Some go mad and cannot deal with the solitude of independence and the responsibility of choice.
The rest turn desperately to one another for comfort. Through this new alliance they build stronger structures using the lessons of the past as a guide and become more efficient jailers.

• Reason- The source of disillusionment and the loss of contentment can be found in the rebellious nature of reason.
It resists the incarceration of the body and the jurisdiction of instinct is questioned.

This conflict frees reason from the precinct of body but it then leaves it destitute scanning its surroundings for direction.

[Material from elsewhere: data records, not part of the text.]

theorem mv_execPairHeartbeatSend {k : Fin 2} {s : State} : MovesR 0x8000000000000000000000000000000000000000000000100801 s (execPairHeartbeatSend k s) := by
  unfold execPairHeartbeatSend
  with_reducible
    split; split; apply mvNext; apply Moves.step (g := mv_pairSend); exact Moves.refl; decide +kernel; apply mvNext
    apply Moves.step (g := mv_pairSend); exact Moves.refl; decide +kernel; apply mvNext
    apply Moves.step (g := mv_pairSend); exact Moves.refl; decide +kernel; apply mvNext
    apply Moves.step (g := mv_pairSend); exact Moves.refl; decide +kernel; apply mvNext; exact Moves.refl; split
    apply mvNext; apply Moves.step (g := mv_pairSend); exact Moves.refl; decide +kernel; apply mvNext
    apply Moves.step (g := mv_pairSend); exact Moves.refl; decide +kernel; apply mvNext
    apply Moves.step (g := mv_pairSend); exact Moves.refl; decide +kernel; apply mvNext
    apply Moves.step (g := mv_pairSend); exact Moves.refl; decide +kernel; apply mvNext; exact Moves.refl

theorem mv_execEpochSend {s : State} : MovesR 0x8000000000000000000040800000000000000000000000100821 s (execEpochSend s) := by
  unfold execEpochSend
  with_reducible
    apply mvIteR; apply mvNext; exact Moves.refl; apply mvNext; apply mvPut; apply mvIte; apply mvInc; refine mvMk ?_
    apply mvFold; exact Moves.refl; split; intro u x hu; apply mvFold; assumption; intro u x hu
    apply Moves.step (g := mv_pairSend); assumption; decide +kernel; intro u x hu; apply mvFold; assumption; intro u x hu
    apply Moves.step (g := mv_pairSend); assumption; decide +kernel; decide +kernel; refine mvMk ?_; apply mvFold
    exact Moves.refl; split; intro u x hu; apply mvFold; assumption; intro u x hu; apply Moves.step (g := mv_pairSend)
    assumption; decide +kernel; intro u x hu; apply mvFold; assumption; intro u x hu; apply Moves.step (g := mv_pairSend)
    assumption; decide +kernel; decide +kernel

theorem mv_execEpochAckTimeout {s : State} : MovesR 0x20 s (execEpochAckTimeout s) := by
  unfold execEpochAckTimeout
  with_reducible
    apply mvIteR; apply mvNext; refine mvMk ?_; exact Moves.refl; apply mvNext; exact Moves.refl

theorem mv_applyErr {s : State} : Moves 0x200000200000000000000000000000000000000000000010200000000000000000000000100000 s (State.applyErr s) := by
  unfold State.applyErr
  with_reducible
    apply mv_event; apply mvInc; exact Moves.refl; decide +kernel; decide +kernel

theorem mv_lateFor {s : State} {q : Nat} : Moves 0x8000000000000000000000000000000 s (State.lateFor s q) := by
  unfold State.lateFor
  with_reducible
    split; apply mvIte; apply mvInc; exact Moves.refl; decide +kernel; exact Moves.refl; exact Moves.refl

theorem mv_applyTrigger {s : State} {seg q : Nat} : Moves 0x2400002000000000000200000000000000000000004410080f83c82008000000000000003070fc s (State.applyTrigger s seg q) := by
  unfold State.applyTrigger
  with_reducible
    apply mvIte; exact Moves.refl; split; apply Moves.step (g := mv_fixFrom); apply Moves.step (g := mv_setTake)
    exact Moves.refl; decide +kernel; decide +kernel; apply Moves.step (g := mv_lateFor)
    apply Moves.step (g := mv_setTake); exact Moves.refl; decide +kernel; decide +kernel

theorem mv_applyStop {s : State} {seg q : Nat} : Moves 0x8000000000000000000000000000004 s (State.applyStop s seg q) := by
  unfold State.applyStop
  with_reducible
    apply mvIte; exact Moves.refl; apply Moves.step (g := mv_lateFor); apply Moves.step (g := mv_setTake)
    exact Moves.refl; decide +kernel; decide +kernel

theorem mv_cancelStop {s : State} {seg : Nat} : Moves 0x4 s (State.cancelStop s seg) := by
  unfold State.cancelStop
  with_reducible
    apply mvIte; apply Moves.step (g := mv_setTake); exact Moves.refl; decide +kernel; exact Moves.refl

theorem mv_followTakeId {s : State} {id : Nat} : Moves 0x4 s (State.followTakeId s id) := by
  unfold State.followTakeId
  with_reducible
    apply mvIte; refine mvMk ?_; exact Moves.refl; exact Moves.refl

theorem mv_markArm {s : State} {seg id : Nat} {failed : Bool} : Moves 0x20 s (State.markArm s seg id failed) := by
  unfold State.markArm
  with_reducible
    refine mvMk ?_; exact Moves.refl

theorem mv_applySeg {s0 : State} {r : List Byte} : Moves 0x2400002000000000000200000000000000000000004410182f83c82038000000000000003070fc s0 (State.applySeg s0 r) := by
  unfold State.applySeg
  with_reducible
    apply mvIte; exact Moves.refl; apply mvIte; apply mvIte; apply mvIte; apply Moves.step (g := mv_toIdle); apply mvIte
    exact Moves.refl; apply Moves.step (g := mv_followTakeId); exact Moves.refl; decide +kernel; decide +kernel
    apply mvIte; exact Moves.refl; apply Moves.step (g := mv_followTakeId); exact Moves.refl; decide +kernel; apply mvIte
    apply Moves.step (g := mv_applyStop); apply mvIte; apply Moves.step (g := mv_applyTrigger); apply mvIte
    exact Moves.refl; apply Moves.step (g := mv_followTakeId); exact Moves.refl; decide +kernel; decide +kernel
    apply mvIte; exact Moves.refl; apply Moves.step (g := mv_followTakeId); exact Moves.refl; decide +kernel
    decide +kernel; apply Moves.step (g := mv_cancelStop); apply mvIte; apply Moves.step (g := mv_applyTrigger)
    apply mvIte; exact Moves.refl; apply Moves.step (g := mv_followTakeId); exact Moves.refl; decide +kernel
    decide +kernel; apply mvIte; exact Moves.refl; apply Moves.step (g := mv_followTakeId); exact Moves.refl
    decide +kernel; decide +kernel; apply mvIte; apply mvIte; apply Moves.step (g := mv_applyErr)
    apply Moves.step (g := mv_markArm); apply mvIte; exact Moves.refl; apply Moves.step (g := mv_followTakeId)
    exact Moves.refl; decide +kernel; decide +kernel; decide +kernel; split; apply mvIte
    apply Moves.step (g := mv_applyStop); apply mvIte; apply Moves.step (g := mv_applyTrigger)
    apply Moves.step (g := mv_lateFor); refine mvMk ?_; apply Moves.step (g := mv_createTake)
    apply Moves.step (g := mv_markArm); apply mvIte; exact Moves.refl; apply Moves.step (g := mv_followTakeId)
    exact Moves.refl; decide +kernel; decide +kernel; decide +kernel; decide +kernel; decide +kernel
    apply Moves.step (g := mv_lateFor); refine mvMk ?_; apply Moves.step (g := mv_createTake)
    apply Moves.step (g := mv_markArm); apply mvIte; exact Moves.refl; apply Moves.step (g := mv_followTakeId)
    exact Moves.refl; decide +kernel; decide +kernel; decide +kernel; decide +kernel; decide +kernel
    apply Moves.step (g := mv_cancelStop); apply mvIte; apply Moves.step (g := mv_applyTrigger)
    apply Moves.step (g := mv_lateFor); refine mvMk ?_; apply Moves.step (g := mv_createTake)
    apply Moves.step (g := mv_markArm); apply mvIte; exact Moves.refl; apply Moves.step (g := mv_followTakeId)
    exact Moves.refl; decide +kernel; decide +kernel; decide +kernel; decide +kernel; decide +kernel
    apply Moves.step (g := mv_lateFor); refine mvMk ?_; apply Moves.step (g := mv_createTake)
    apply Moves.step (g := mv_markArm); apply mvIte; exact Moves.refl; apply Moves.step (g := mv_followTakeId)
    exact Moves.refl; decide +kernel; decide +kernel; decide +kernel; decide +kernel; decide +kernel; apply mvIte
    apply Moves.step (g := mv_applyStop); apply mvIte; apply Moves.step (g := mv_applyTrigger)
    apply Moves.step (g := mv_chain); refine mvMk ?_; apply Moves.step (g := mv_createTake)
    apply Moves.step (g := mv_markArm); apply mvIte; exact Moves.refl; apply Moves.step (g := mv_followTakeId)
    exact Moves.refl; decide +kernel; decide +kernel; decide +kernel; decide +kernel; decide +kernel
    apply Moves.step (g := mv_chain); refine mvMk ?_; apply Moves.step (g := mv_createTake)
    apply Moves.step (g := mv_markArm); apply mvIte; exact Moves.refl; apply Moves.step (g := mv_followTakeId)
    exact Moves.refl; decide +kernel; decide +kernel; decide +kernel; decide +kernel; decide +kernel
    apply Moves.step (g := mv_cancelStop); apply mvIte; apply Moves.step (g := mv_applyTrigger)
    apply Moves.step (g := mv_chain); refine mvMk ?_; apply Moves.step (g := mv_createTake)
    apply Moves.step (g := mv_markArm); apply mvIte; exact Moves.refl; apply Moves.step (g := mv_followTakeId)
    exact Moves.refl; decide +kernel; decide +kernel; decide +kernel; decide +kernel; decide +kernel
    apply Moves.step (g := mv_chain); refine mvMk ?_; apply Moves.step (g := mv_createTake)
    apply Moves.step (g := mv_markArm); apply mvIte; exact Moves.refl; apply Moves.step (g := mv_followTakeId)
    exact Moves.refl; decide +kernel; decide +kernel; decide +kernel; decide +kernel; decide +kernel; apply mvIte
    apply Moves.step (g := mv_markArm); apply mvIte; exact Moves.refl; apply Moves.step (g := mv_followTakeId)
    exact Moves.refl; decide +kernel; decide +kernel; apply mvIte; apply Moves.step (g := mv_applyErr); apply mvIte
    exact Moves.refl; apply Moves.step (g := mv_followTakeId); exact Moves.refl; decide +kernel; decide +kernel
    apply mvIte; exact Moves.refl; apply Moves.step (g := mv_followTakeId); exact Moves.refl; decide +kernel

theorem mv_applyConfig {s : State} {r : List Byte} : Moves 0x2400002000000000000200000000000000000000004410102f83c8200ff00300000000001070fc s (State.applyConfig s r) := by
  unfold State.applyConfig
  dsimp only
  split
  · exact mv_applyErr.mono (by decide +kernel)
  · next hm =>
    have h : mirrored (0x300000 + fieldAt r 2 2) = true := by simpa using hm
    exact mvIte Moves.refl (mvIte (mv_applyErr.mono (by decide +kernel)) ((mv_capWrite h).mono (by decide +kernel)))

theorem mv_applyRecords32 {s : State} {k : Nat} {b : List Byte} : Moves 0x2400002000000000000200000000000000000000004410182f83c8203ff00300000000003070fc s (State.applyRecords32 s k b) := by
  induction k generalizing s b with
  | zero =>
    rw [State.applyRecords32]
    exact Moves.refl
  | succ n ih =>
    rw [State.applyRecords32]
    with_reducible
      apply Moves.step (g := ih); split; apply Moves.step (g := mv_applySeg); exact Moves.refl; decide +kernel
      apply Moves.step (g := mv_applyConfig); exact Moves.refl; decide +kernel; apply Moves.step (g := mv_applyErr)
      exact Moves.refl; decide +kernel; decide +kernel

theorem mv_fixShadows {s : State} : Moves 0x2400002000000000000200000000000000000000004410000f83c82008000000000000001070fc s (State.fixShadows s) := by
  unfold State.fixShadows
  with_reducible
    apply Moves.step (g := mv_chain); apply mvFold; exact Moves.refl; intro u x hu; split
    apply Moves.step (g := mv_fixTrigger); assumption; decide +kernel; assumption; decide +kernel

theorem mv_isolate {s : State} : Moves 0x2400002000000000000200000000000000000000004410002f83c82008000000000000001070fc s (State.isolate s) := by
  unfold State.isolate
  with_reducible
    apply Moves.step (g := mv_fixShadows); apply Moves.step (g := mv_setRole); exact Moves.refl; decide +kernel
    decide +kernel

theorem mv_flushCopy {s : State} : Moves 0x2400002000000000000200000000000000000000004410182f83c8203ff00300000000003070fc s (State.flushCopy s) := by
  unfold State.flushCopy
  with_reducible
    split; apply Moves.step (g := mv_applyRecords32); refine mvMk ?_; exact Moves.refl; decide +kernel; exact Moves.refl

theorem mv_takeOver {s0 : State} : Moves 0x2400002000000000000200000000000000000000004410186f83c8203ff00300000000003070fc s0 (State.takeOver s0) := by
  unfold State.takeOver
  with_reducible
    apply mvSetFlag; apply Moves.step (g := mv_setRole); refine mvMk ?_; apply Moves.step (g := mv_flushCopy)
    exact Moves.refl; decide +kernel; decide +kernel; decide +kernel

theorem mv_takeOverEnd {s : State} : Moves 0x2400002000000000000200000000000000000000004410212fa3c82008000000000040001070fc s (State.takeOverEnd s) := by
  unfold State.takeOverEnd
  with_reducible
    apply mv_event; apply mvInc; apply mvPut; apply Moves.step (g := mv_setRole); refine mvMk ?_; apply mvIte
    apply Moves.step (g := mv_hostAccess); apply Moves.step (g := mv_fixShadows); exact Moves.refl; decide +kernel
    decide +kernel; apply Moves.step (g := mv_fixShadows); exact Moves.refl; decide +kernel; decide +kernel
    decide +kernel; decide +kernel; decide +kernel

theorem mv_execPeerHigh {s : State} : MovesR 0x2400002000000000000200000000000000000000004410186f83c8203ff00300000000003070fc s (execPeerHigh s) := by
  unfold execPeerHigh
  with_reducible
    apply mvIteR; apply mvNext; apply Moves.step (g := mv_takeOver); apply mvSetFlag; refine mvMk ?_; exact Moves.refl
    decide +kernel; decide +kernel; apply mvIteR; apply mvNext; apply mv_event; apply mvSetFlag; refine mvMk ?_
    exact Moves.refl; decide +kernel; decide +kernel; apply mvNext; apply mvSetFlag; refine mvMk ?_; exact Moves.refl
    decide +kernel
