@[simp] theorem setCq_part {s : State} {m : Nat} {q : CqSt} : (s.setCq m q).part = s.part := rfl
@[simp] theorem setCq_regs {s : State} {m : Nat} {q : CqSt} : (s.setCq m q).regs = s.regs := rfl
@[simp] theorem setCq_fresh {s : State} {m : Nat} {q : CqSt} : (s.setCq m q).fresh = s.fresh := rfl
@[simp] theorem setCq_lanes {s : State} {m : Nat} {q : CqSt} : (s.setCq m q).lanes = s.lanes := rfl
@[simp] theorem setCq_ports {s : State} {m : Nat} {q : CqSt} : (s.setCq m q).ports = s.ports := rfl
@[simp] theorem setCq_cap {s : State} {m : Nat} {q : CqSt} : (s.setCq m q).cap = s.cap := rfl
@[simp] theorem setCq_cmp {s : State} {m : Nat} {q : CqSt} : (s.setCq m q).cmp = s.cmp := rfl
@[simp] theorem setCq_gal {s : State} {m : Nat} {q : CqSt} : (s.setCq m q).gal = s.gal := rfl
@[simp] theorem setCq_pair {s : State} {m : Nat} {q : CqSt} : (s.setCq m q).pair = s.pair := rfl
@[simp] theorem setCq_pcie {s : State} {m : Nat} {q : CqSt} : (s.setCq m q).pcie = s.pcie := rfl
@[simp] theorem setCq_mag {s : State} {m : Nat} {q : CqSt} : (s.setCq m q).mag = s.mag := rfl
@[simp] theorem setCq_map {s : State} {m : Nat} {q : CqSt} : (s.setCq m q).map = s.map := rfl
@[simp] theorem setCq_och {s : State} {m : Nat} {q : CqSt} : (s.setCq m q).och = s.och := rfl
@[simp] theorem setCq_srv {s : State} {m : Nat} {q : CqSt} : (s.setCq m q).srv = s.srv := rfl
@[simp] theorem setCq_mot {s : State} {m : Nat} {q : CqSt} : (s.setCq m q).mot = s.mot := rfl
@[simp] theorem setCq_sec {s : State} {m : Nat} {q : CqSt} : (s.setCq m q).sec = s.sec := rfl
@[simp] theorem setCq_col {s : State} {m : Nat} {q : CqSt} : (s.setCq m q).col = s.col := rfl
@[simp] theorem setCq_efc {s : State} {m : Nat} {q : CqSt} : (s.setCq m q).efc = s.efc := rfl
@[simp] theorem setCq_mbx {s : State} {m : Nat} {q : CqSt} : (s.setCq m q).mbx = s.mbx := rfl
@[simp] theorem setCq_cal {s : State} {m : Nat} {q : CqSt} : (s.setCq m q).cal = s.cal := rfl
@[simp] theorem setCq_jtag {s : State} {m : Nat} {q : CqSt} : (s.setCq m q).jtag = s.jtag := rfl
@[simp] theorem setCq_pwr {s : State} {m : Nat} {q : CqSt} : (s.setCq m q).pwr = s.pwr := rfl
@[simp] theorem setCq_outbox {s : State} {m : Nat} {q : CqSt} : (s.setCq m q).outbox = s.outbox := rfl
@[simp] theorem setCq_pending {s : State} {m : Nat} {q : CqSt} : (s.setCq m q).pending = s.pending := rfl
@[simp] theorem setCq_rd {s : State} {m : Nat} {q : CqSt} {j : Nat} : (s.setCq m q).rd j = s.rd j := rfl
@[simp] theorem setCq_get {s : State} {m : Nat} {q : CqSt} {g : Fld} {j : Nat} : (s.setCq m q).get g j = s.get g j := rfl
@[simp] theorem setCq_get64 {s : State} {m : Nat} {q : CqSt} {g : Fld} {j : Nat} : (s.setCq m q).get64 g j = s.get64 g j := rfl

@[simp] theorem setCmd_part {s : State} {c : Cmd} : (s.setCmd c).part = s.part := rfl
@[simp] theorem setCmd_regs {s : State} {c : Cmd} : (s.setCmd c).regs = s.regs := rfl
@[simp] theorem setCmd_fresh {s : State} {c : Cmd} : (s.setCmd c).fresh = s.fresh := rfl
@[simp] theorem setCmd_lanes {s : State} {c : Cmd} : (s.setCmd c).lanes = s.lanes := rfl
@[simp] theorem setCmd_ports {s : State} {c : Cmd} : (s.setCmd c).ports = s.ports := rfl
@[simp] theorem setCmd_cap {s : State} {c : Cmd} : (s.setCmd c).cap = s.cap := rfl
@[simp] theorem setCmd_cmp {s : State} {c : Cmd} : (s.setCmd c).cmp = s.cmp := rfl
@[simp] theorem setCmd_gal {s : State} {c : Cmd} : (s.setCmd c).gal = s.gal := rfl
@[simp] theorem setCmd_pair {s : State} {c : Cmd} : (s.setCmd c).pair = s.pair := rfl
@[simp] theorem setCmd_pcie {s : State} {c : Cmd} : (s.setCmd c).pcie = s.pcie := rfl
@[simp] theorem setCmd_mag {s : State} {c : Cmd} : (s.setCmd c).mag = s.mag := rfl
@[simp] theorem setCmd_map {s : State} {c : Cmd} : (s.setCmd c).map = s.map := rfl
@[simp] theorem setCmd_och {s : State} {c : Cmd} : (s.setCmd c).och = s.och := rfl
@[simp] theorem setCmd_srv {s : State} {c : Cmd} : (s.setCmd c).srv = s.srv := rfl
@[simp] theorem setCmd_mot {s : State} {c : Cmd} : (s.setCmd c).mot = s.mot := rfl
@[simp] theorem setCmd_sec {s : State} {c : Cmd} : (s.setCmd c).sec = s.sec := rfl
@[simp] theorem setCmd_col {s : State} {c : Cmd} : (s.setCmd c).col = s.col := rfl
@[simp] theorem setCmd_efc {s : State} {c : Cmd} : (s.setCmd c).efc = s.efc := rfl
@[simp] theorem setCmd_mbx {s : State} {c : Cmd} : (s.setCmd c).mbx = s.mbx := rfl
@[simp] theorem setCmd_cal {s : State} {c : Cmd} : (s.setCmd c).cal = s.cal := rfl
@[simp] theorem setCmd_jtag {s : State} {c : Cmd} : (s.setCmd c).jtag = s.jtag := rfl
@[simp] theorem setCmd_pwr {s : State} {c : Cmd} : (s.setCmd c).pwr = s.pwr := rfl
@[simp] theorem setCmd_outbox {s : State} {c : Cmd} : (s.setCmd c).outbox = s.outbox := rfl
@[simp] theorem setCmd_pending {s : State} {c : Cmd} : (s.setCmd c).pending = s.pending := rfl
@[simp] theorem setCmd_rd {s : State} {c : Cmd} {j : Nat} : (s.setCmd c).rd j = s.rd j := rfl
@[simp] theorem setCmd_get {s : State} {c : Cmd} {g : Fld} {j : Nat} : (s.setCmd c).get g j = s.get g j := rfl
@[simp] theorem setCmd_get64 {s : State} {c : Cmd} {g : Fld} {j : Nat} : (s.setCmd c).get64 g j = s.get64 g j := rfl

• Like all forms of resistance its success or failure is determined by its ability to conceal itself, by its ability to find fertile ground to grow in and its ability to adapt and alter strategies as the circumstances demand.
At times these strategies are more productively directed towards the self.

• The fate of every unpopular rebellion is that it becomes a caricature of itself and is mocked by all not touched by its spirit or its concerns.

• Schopenhauer believed that music was the purest expression of the underlying universal Will.
Given this very eloquent appraisal it would be easy to assume that the type of music an individual connects with most accurately represents the reverberations of his inner Will.
Consequently rebelliousness is most profoundly echoed through the angered energy and unyielding crescendo of the music it prefers.

glaucon
10-13-04, 11:49 PM
Yeah, but Schopenhauer was crazy. lol
OK, kidding aside, his whole philosphy was typically Rationalistic, yet disturbingly teleological; he loved to attribute meaning, and also to attribute a goal for that meaning.
Sadly mistaken methinks.

WANDERER
10-14-04, 06:52 AM
Isn’t it the job of the mind to offer goals and meanings?